HOUSTON – The city of Houston will remove flood gauge signs that caused a bit of an uproar in southwest Houston recently.
A series of new signs posted along flood-prone North Braeswood Boulevard was upsetting some residents in the area.
"I think it's ugly," said Margaret Sanchez, a Braes Heights resident.
The flood gauge signs sit in city easements, but some are very close to front lawns, and some residents have said they will hurt property values.
The city now says the signs will be removed after admitting to not providing proper notification to the neighborhood.
The city said a request was made for the signs to be placed, so the request was added to an existing project in the area; however, the contractor placed the signs before a change order could properly be processed.
"I can understand why people might be outraged about it, but if we ever have a flood, people will be glad they're there so they know how deep the water is," Councilman Michael Kubosh said.
The signage, erected April 20, was authorized by the city of Houston, but the day after the signs went up, neither Kubosh nor the Department of Public Works could identify who ordered the signs be cemented into the ground.
Residents of Southwest Houston's Robindell and Braes Heights subdivisions have signs prominently placed near the entrances of their neighborhood.
"It's in somebody's front yard, which I'm not sure is the best place to put it," said Lex Frieden, a resident of Braes Heights.
Frieden also said the area did flood and that signs served a valuable purpose.
KPRC saw three sets of signs (on each side of the street) between Edloe and Braewick on North Braeswood Bouldvard on Friday.
"I had assumed it would have disappeared in the middle of the night and I'm very surprised it didn't," Sanchez said.
Kubosh reminded Houstonians it a crime to remove official city signage from rights-of-way, but, at the time, said he would further investigate the matter to see if it is possible and appropriate to relocate the signs.

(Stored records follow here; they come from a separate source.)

/-! ### setRing -/

@[simp] theorem State.setRing_regs (s : State) (c n : Nat) (r : RingSt) : (s.setRing c n r).regs = s.regs := rfl
@[simp] theorem State.setRing_latch (s : State) (c n : Nat) (r : RingSt) : (s.setRing c n r).latch = s.latch := rfl
@[simp] theorem State.setRing_staged (s : State) (c n : Nat) (r : RingSt) : (s.setRing c n r).staged = s.staged := rfl
@[simp] theorem State.setRing_mem (s : State) (c n : Nat) (r : RingSt) : (s.setRing c n r).mem = s.mem := rfl
@[simp] theorem State.setRing_imgBase (s : State) (c n : Nat) (r : RingSt) : (s.setRing c n r).imgBase = s.imgBase := rfl
@[simp] theorem State.setRing_trays (s : State) (c n : Nat) (r : RingSt) : (s.setRing c n r).trays = s.trays := rfl
@[simp] theorem State.setRing_accs (s : State) (c n : Nat) (r : RingSt) : (s.setRing c n r).accs = s.accs := rfl
@[simp] theorem State.setRing_satFlags (s : State) (c n : Nat) (r : RingSt) : (s.setRing c n r).satFlags = s.satFlags := rfl
@[simp] theorem State.setRing_rnd (s : State) (c n : Nat) (r : RingSt) : (s.setRing c n r).rnd = s.rnd := rfl
@[simp] theorem State.setRing_wtab (s : State) (c n : Nat) (r : RingSt) : (s.setRing c n r).wtab = s.wtab := rfl
@[simp] theorem State.setRing_polls (s : State) (c n : Nat) (r : RingSt) : (s.setRing c n r).polls = s.polls := rfl
@[simp] theorem State.setRing_budget (s : State) (c n : Nat) (r : RingSt) : (s.setRing c n r).budget = s.budget := rfl
@[simp] theorem State.setRing_ctxs (s : State) (c n : Nat) (r : RingSt) : (s.setRing c n r).ctxs = s.ctxs := rfl
@[simp] theorem State.setRing_waiting (s : State) (c n : Nat) (r : RingSt) : (s.setRing c n r).waiting = s.waiting := rfl
@[simp] theorem State.setRing_weaves (s : State) (c n : Nat) (r : RingSt) : (s.setRing c n r).weaves = s.weaves := rfl
@[simp] theorem State.setRing_nextWeave (s : State) (c n : Nat) (r : RingSt) : (s.setRing c n r).nextWeave = s.nextWeave := rfl
@[simp] theorem State.setRing_stakes (s : State) (c n : Nat) (r : RingSt) : (s.setRing c n r).stakes = s.stakes := rfl
@[simp] theorem State.setRing_parts (s : State) (c n : Nat) (r : RingSt) : (s.setRing c n r).parts = s.parts := rfl
@[simp] theorem State.setRing_lists (s : State) (c n : Nat) (r : RingSt) : (s.setRing c n r).lists = s.lists := rfl
@[simp] theorem State.setRing_ms (s : State) (c n : Nat) (r : RingSt) : (s.setRing c n r).ms = s.ms := rfl
@[simp] theorem State.setRing_flt (s : State) (c n : Nat) (r : RingSt) : (s.setRing c n r).flt = s.flt := rfl
@[simp] theorem State.setRing_sfu (s : State) (c n : Nat) (r : RingSt) : (s.setRing c n r).sfu = s.sfu := rfl
@[simp] theorem State.setRing_plait (s : State) (c n : Nat) (r : RingSt) : (s.setRing c n r).plait = s.plait := rfl
@[simp] theorem State.setRing_wale (s : State) (c n : Nat) (r : RingSt) : (s.setRing c n r).wale = s.wale := rfl
@[simp] theorem State.setRing_coll (s : State) (c n : Nat) (r : RingSt) : (s.setRing c n r).coll = s.coll := rfl
@[simp] theorem State.setRing_vid (s : State) (c n : Nat) (r : RingSt) : (s.setRing c n r).vid = s.vid := rfl
@[simp] theorem State.setRing_hdl (s : State) (c n : Nat) (r : RingSt) : (s.setRing c n r).hdl = s.hdl := rfl
@[simp] theorem State.setRing_pwr (s : State) (c n : Nat) (r : RingSt) : (s.setRing c n r).pwr = s.pwr := rfl
@[simp] theorem State.setRing_out (s : State) (c n : Nat) (r : RingSt) : (s.setRing c n r).out = s.out := rfl
@[simp] theorem State.setRing_numVfs (s : State) (c n : Nat) (r : RingSt) : (s.setRing c n r).numVfs = s.numVfs := rfl
@[simp] theorem State.setRing_free (s : State) (c n : Nat) (r : RingSt) : (s.setRing c n r).free = s.free := rfl
@[simp] theorem State.setRing_pending (s : State) (c n : Nat) (r : RingSt) : (s.setRing c n r).pending = s.pending := rfl
@[simp] theorem State.setRing_rg (s : State) (c n : Nat) (r : RingSt) (g : Fld) (q : Nat) : (s.setRing c n r).rg g q = s.rg g q := rfl
@[simp] theorem State.setRing_rb (s : State) (c n : Nat) (r : RingSt) (g : Fld) (q : Nat) : (s.setRing c n r).rb g q = s.rb g q := rfl
@[simp] theorem State.setRing_byte (s : State) (c n : Nat) (r : RingSt) (g : Nat) : (s.setRing c n r).byte g = s.byte g := rfl

/-! ### setPollQ -/

@[simp] theorem State.setPollQ_regs (s : State) (k : Nat) (l : List Poll) : (s.setPollQ k l).regs = s.regs := rfl
@[simp] theorem State.setPollQ_latch (s : State) (k : Nat) (l : List Poll) : (s.setPollQ k l).latch = s.latch := rfl
@[simp] theorem State.setPollQ_staged (s : State) (k : Nat) (l : List Poll) : (s.setPollQ k l).staged = s.staged := rfl
@[simp] theorem State.setPollQ_mem (s : State) (k : Nat) (l : List Poll) : (s.setPollQ k l).mem = s.mem := rfl
@[simp] theorem State.setPollQ_imgBase (s : State) (k : Nat) (l : List Poll) : (s.setPollQ k l).imgBase = s.imgBase := rfl
@[simp] theorem State.setPollQ_trays (s : State) (k : Nat) (l : List Poll) : (s.setPollQ k l).trays = s.trays := rfl
@[simp] theorem State.setPollQ_accs (s : State) (k : Nat) (l : List Poll) : (s.setPollQ k l).accs = s.accs := rfl
@[simp] theorem State.setPollQ_satFlags (s : State) (k : Nat) (l : List Poll) : (s.setPollQ k l).satFlags = s.satFlags := rfl
@[simp] theorem State.setPollQ_rnd (s : State) (k : Nat) (l : List Poll) : (s.setPollQ k l).rnd = s.rnd := rfl
@[simp] theorem State.setPollQ_wtab (s : State) (k : Nat) (l : List Poll) : (s.setPollQ k l).wtab = s.wtab := rfl
@[simp] theorem State.setPollQ_budget (s : State) (k : Nat) (l : List Poll) : (s.setPollQ k l).budget = s.budget := rfl
@[simp] theorem State.setPollQ_rings (s : State) (k : Nat) (l : List Poll) : (s.setPollQ k l).rings = s.rings := rfl
@[simp] theorem State.setPollQ_ctxs (s : State) (k : Nat) (l : List Poll) : (s.setPollQ k l).ctxs = s.ctxs := rfl
@[simp] theorem State.setPollQ_waiting (s : State) (k : Nat) (l : List Poll) : (s.setPollQ k l).waiting = s.waiting := rfl
@[simp] theorem State.setPollQ_weaves (s : State) (k : Nat) (l : List Poll) : (s.setPollQ k l).weaves = s.weaves := rfl
@[simp] theorem State.setPollQ_nextWeave (s : State) (k : Nat) (l : List Poll) : (s.setPollQ k l).nextWeave = s.nextWeave := rfl
@[simp] theorem State.setPollQ_stakes (s : State) (k : Nat) (l : List Poll) : (s.setPollQ k l).stakes = s.stakes := rfl
@[simp] theorem State.setPollQ_parts (s : State) (k : Nat) (l : List Poll) : (s.setPollQ k l).parts = s.parts := rfl
@[simp] theorem State.setPollQ_lists (s : State) (k : Nat) (l : List Poll) : (s.setPollQ k l).lists = s.lists := rfl
@[simp] theorem State.setPollQ_ms (s : State) (k : Nat) (l : List Poll) : (s.setPollQ k l).ms = s.ms := rfl
@[simp] theorem State.setPollQ_flt (s : State) (k : Nat) (l : List Poll) : (s.setPollQ k l).flt = s.flt := rfl
@[simp] theorem State.setPollQ_sfu (s : State) (k : Nat) (l : List Poll) : (s.setPollQ k l).sfu = s.sfu := rfl
@[simp] theorem State.setPollQ_plait (s : State) (k : Nat) (l : List Poll) : (s.setPollQ k l).plait = s.plait := rfl
@[simp] theorem State.setPollQ_wale (s : State) (k : Nat) (l : List Poll) : (s.setPollQ k l).wale = s.wale := rfl
@[simp] theorem State.setPollQ_coll (s : State) (k : Nat) (l : List Poll) : (s.setPollQ k l).coll = s.coll := rfl
@[simp] theorem State.setPollQ_vid (s : State) (k : Nat) (l : List Poll) : (s.setPollQ k l).vid = s.vid := rfl
@[simp] theorem State.setPollQ_hdl (s : State) (k : Nat) (l : List Poll) : (s.setPollQ k l).hdl = s.hdl := rfl
@[simp] theorem State.setPollQ_pwr (s : State) (k : Nat) (l : List Poll) : (s.setPollQ k l).pwr = s.pwr := rfl
@[simp] theorem State.setPollQ_out (s : State) (k : Nat) (l : List Poll) : (s.setPollQ k l).out = s.out := rfl
@[simp] theorem State.setPollQ_numVfs (s : State) (k : Nat) (l : List Poll) : (s.setPollQ k l).numVfs = s.numVfs := rfl
@[simp] theorem State.setPollQ_free (s : State) (k : Nat) (l : List Poll) : (s.setPollQ k l).free = s.free := rfl
@[simp] theorem State.setPollQ_pending (s : State) (k : Nat) (l : List Poll) : (s.setPollQ k l).pending = s.pending := rfl
@[simp] theorem State.setPollQ_rg (s : State) (k : Nat) (l : List Poll) (g : Fld) (q : Nat) : (s.setPollQ k l).rg g q = s.rg g q := rfl
@[simp] theorem State.setPollQ_rb (s : State) (k : Nat) (l : List Poll) (g : Fld) (q : Nat) : (s.setPollQ k l).rb g q = s.rb g q := rfl
@[simp] theorem State.setPollQ_byte (s : State) (k : Nat) (l : List Poll) (g : Nat) : (s.setPollQ k l).byte g = s.byte g := rfl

Here is the official statement from the city of Houston:
"The Department of Public Works and Engineering received a request for flood gauge signs from the neighborhood. The request was added to an existing project in the area, however the contractor placed the signs before a change order could be properly processed and without providing the required notification to the neighborhood. The contractor is removing the signs, Public Works and Engineering is reviewing the internal process for these types of requests and will be working with the Council Office and community to finalize a plan on how to keep the community safe and warn drivers that a section of the roadway may be affected by flooding during heavy rains."